/-- Registers from 0x2000. -/
def rows2c : List RegRow :=
  [ { base := 0x2938, stride := 0x4, count := 1 },
    { base := 0x293C, stride := 0x4, count := 1 },
    { base := 0x2A20, stride := 0x4, count := 1, rw := 0x3F, par := 0x3F, cfg := true, rst := 0x10 },
    { base := 0x2A24, stride := 0x4, count := 1, rw := 0xFFFFFFFF, par := 0xFFFFFFFF, cfg := true, rst := 0x400 },
    { base := 0x2A28, stride := 0x4, count := 1, rw := 0xFFFFFFFF, par := 0xFFFFFFFF, cfg := true, rst := 0xF4240 },
    { base := 0x2A2C, stride := 0x4, count := 1, rw := 0xFFFFFFFF, par := 0xFFFFFFFF, cfg := true, rst := 0xF4240 },
    { base := 0x2A30, stride := 0x4, count := 1 },
    { base := 0x2A34, stride := 0x4, count := 1, rc := 0xFFFF0000 },
    { base := 0x2180, stride := 0x100, count := 3, rw := 0x7FF, par := 0x7FF, cfg := true, rst := 0x190 },
    { base := 0x2184, stride := 0x100, count := 3, rw := 0xFFFF03FF, par := 0xFFFF03FF, cfg := true, rst := 0x320014 },
    { base := 0x2188, stride := 0x100, count := 3, rst := 0x400 },
    { base := 0x218C, stride := 0x100, count := 3 },
    { base := 0x2190, stride := 0x100, count := 3 },
    { base := 0x2194, stride := 0x100, count := 3 },
    { base := 0x2198, stride := 0x100, count := 3 },
    { base := 0x219C, stride := 0x100, count := 3 },
    { base := 0x21A0, stride := 0x100, count := 3 },
    { base := 0x21A4, stride := 0x100, count := 3 },
    { base := 0x21A8, stride := 0x100, count := 3 },
    { base := 0x21AC, stride := 0x100, count := 3, rc := 0xFFFFFFFF },
    { base := 0x2580, stride := 0x100, count := 2, rw := 0x7FF, par := 0x7FF, cfg := true, rst := 0x64 },
    { base := 0x2584, stride := 0x100, count := 2, rw := 0xFFFF03FF, par := 0xFFFF03FF, cfg := true, rst := 0xA0014 },
    { base := 0x2588, stride := 0x100, count := 2, rst := 0x400 },
    { base := 0x258C, stride := 0x100, count := 2 } ]

/-- Registers from 0x2000. -/
def rows2d : List RegRow :=
  [ { base := 0x2590, stride := 0x100, count := 2 },
    { base := 0x2594, stride := 0x100, count := 2 },
    { base := 0x2598, stride := 0x100, count := 2 },
    { base := 0x259C, stride := 0x100, count := 2 },
    { base := 0x25A0, stride := 0x100, count := 2 },
    { base := 0x25A4, stride := 0x100, count := 2 },
    { base := 0x25A8, stride := 0x100, count := 2 },
    { base := 0x25AC, stride := 0x100, count := 2, rc := 0xFFFFFFFF } ]

/-- Registers from 0x3000. -/
def rows3 : List RegRow :=
  [ { base := 0x3020, stride := 0x4, count := 1, rw := 0x7FF7FFF, par := 0x7FF7FFF, cfg := true, rst := 0x640A40 },
    { base := 0x3024, stride := 0x4, count := 1, rw := 0xFFFFFFFF, par := 0xFFFFFFFF, cfg := true, rst := 0x3B9ACA00 },
    { base := 0x3028, stride := 0x4, count := 1, rw := 0xFFFFFFFF, par := 0xFFFFFFFF, cfg := true, rst := 0x2710 },
    { base := 0x302C, stride := 0x4, count := 1, rw := 0xFFFFFFFF, par := 0xFFFFFFFF, cfg := true },
    { base := 0x3030, stride := 0x4, count := 1, rw := 0x3FFFFFF, par := 0x3FFFFFF, cfg := true, rst := 0x321388 },
    { base := 0x3034, stride := 0x4, count := 1, rw := 0xFFFFFFFF, par := 0xFFFFFFFF, cfg := true, rst := 0xC801F4 },
    { base := 0x3038, stride := 0x4, count := 1, rw := 0xFFFFFFFF, par := 0xFFFFFFFF, cfg := true, rst := 0x1F407D0 },
    { base := 0x303C, stride := 0x4, count := 1, rw := 0xFFFF, par := 0xFFFF, cfg := true, rst := 0x3E8 },
    { base := 0x3040, stride := 0x4, count := 1 },
    { base := 0x3044, stride := 0x4, count := 1 },
    { base := 0x3048, stride := 0x4, count := 1 },
    { base := 0x304C, stride := 0x4, count := 1 },
    { base := 0x3050, stride := 0x4, count := 1 },
    { base := 0x3054, stride := 0x4, count := 1 },
    { base := 0x3058, stride := 0x4, count := 1 },
    { base := 0x305C, stride := 0x4, count := 1 },
    { base := 0x3060, stride := 0x4, count := 1 },
    { base := 0x3064, stride := 0x4, count := 1 },
    { base := 0x3068, stride := 0x4, count := 1 },
    { base := 0x306C, stride := 0x4, count := 1 },
    { base := 0x3070, stride := 0x4, count := 1, rc := 0xFFFFFFFF },
    { base := 0x3074, stride := 0x4, count := 1, rc := 0xFFFFFFFF } ]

Task objective:
Where the material contains a line with "RegRow", return that line.

Task solution:
def rows2c : List RegRow :=
def rows2d : List RegRow :=
def rows3 : List RegRow :=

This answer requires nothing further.